(INPUT FOR THIS TASK begins)
@[simp] theorem isles_length_onIsle (s : State) (n : Nat) (f : Isle → Isle) : (s.onIsle n f).isles.length = s.isles.length := by
  simp [isles_onIsle]

theorem isle_onIsle_same (s : State) (n : Nat) (f : Isle → Isle) (h : n < s.isles.length) : (s.onIsle n f).isle n = f (s.isle n) :=
  nth_upd_same _ _ _ _ h

theorem isle_onIsle_ne (s : State) (n m : Nat) (f : Isle → Isle) (h : n ≠ m) : (s.onIsle n f).isle m = s.isle m :=
  nth_upd_ne _ _ _ _ _ h

theorem onIsle_onIsle (s : State) (n : Nat) (f g : Isle → Isle) : (s.onIsle n g).onIsle n f = s.onIsle n fun i => f (g i) := by
  simp [State.onIsle, upd_upd]

theorem ring_onRing_same (i : Isle) (k : Nat) (f : Ring → Ring) (h : k < i.rings.length) : (i.onRing k f).ring k = f (i.ring k) :=
  nth_upd_same _ _ _ _ h

theorem ring_onRing_ne (i : Isle) (k l : Nat) (f : Ring → Ring) (h : k ≠ l) : (i.onRing k f).ring l = i.ring l :=
  nth_upd_ne _ _ _ _ _ h

/-- The segment of a ring after a change to it. -/
theorem seg_onSeg_same (s : State) (n k : Nat) (f : Seg → Seg) (hn : n < s.isles.length) (hk : k < (s.isle n).rings.length) :
    (s.onSeg n k f).seg n k = (s.seg n k).map f := by
  simp only [State.onSeg, State.onRing, State.seg]
  rw [isle_onIsle_same _ _ _ hn, ring_onRing_same _ _ _ hk]
  rfl

theorem seg_onSeg_isle_ne (s : State) (n m k l : Nat) (f : Seg → Seg) (h : n ≠ m) : (s.onSeg n k f).seg m l = s.seg m l := by
  simp only [State.onSeg, State.onRing, State.seg]
  rw [isle_onIsle_ne _ _ _ _ h]

theorem seg_onSeg_ring_ne (s : State) (n k l : Nat) (f : Seg → Seg) (h : k ≠ l) : (s.onSeg n k f).seg n l = s.seg n l := by
  by_cases hn : n < s.isles.length
  · simp only [State.onSeg, State.onRing, State.seg]
    rw [isle_onIsle_same _ _ _ hn, ring_onRing_ne _ _ _ _ h]
  · have : (s.onSeg n k f).isle n = s.isle n := by
      simp only [State.onSeg, State.onRing, State.isle, State.onIsle]
      have h1 : s.isles.length ≤ n := by omega
      rw [nth_of_length_le, nth_of_length_le] <;> simp [h1]
    simp only [State.seg, this]

theorem stripe_onStripe_same (c : Core) (p : Nat) (f : Stripe → Stripe) (h : p < c.stripes.length) :
    (c.onStripe p f).stripe p = f (c.stripe p) := nth_upd_same _ _ _ _ h

theorem stripe_onStripe_ne (c : Core) (p q : Nat) (f : Stripe → Stripe) (h : p ≠ q) : (c.onStripe p f).stripe q = c.stripe q :=
  nth_upd_ne _ _ _ _ _ h

theorem elem_onElem_same (c : Core) (p e : Nat) (f : Elem → Elem) (hp : p < c.stripes.length) (he : e < (c.stripe p).elems.length) :
    (c.onElem p e f).elem p e = f (c.elem p e) := by
  simp only [Core.onElem, Core.elem, Stripe.elem]
  rw [stripe_onStripe_same _ _ _ hp]
  exact nth_upd_same _ _ _ _ he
(INPUT FOR THIS TASK ends)
YOUR GOAL — Write out exactly the lines between the start of the entries and the line containing "simp [isles_onIsle]", including that line and the first one.

SOLUTION FOR THIS PROBLEM —
@[simp] theorem isles_length_onIsle (s : State) (n : Nat) (f : Isle → Isle) : (s.onIsle n f).isles.length = s.isles.length := by
  simp [isles_onIsle]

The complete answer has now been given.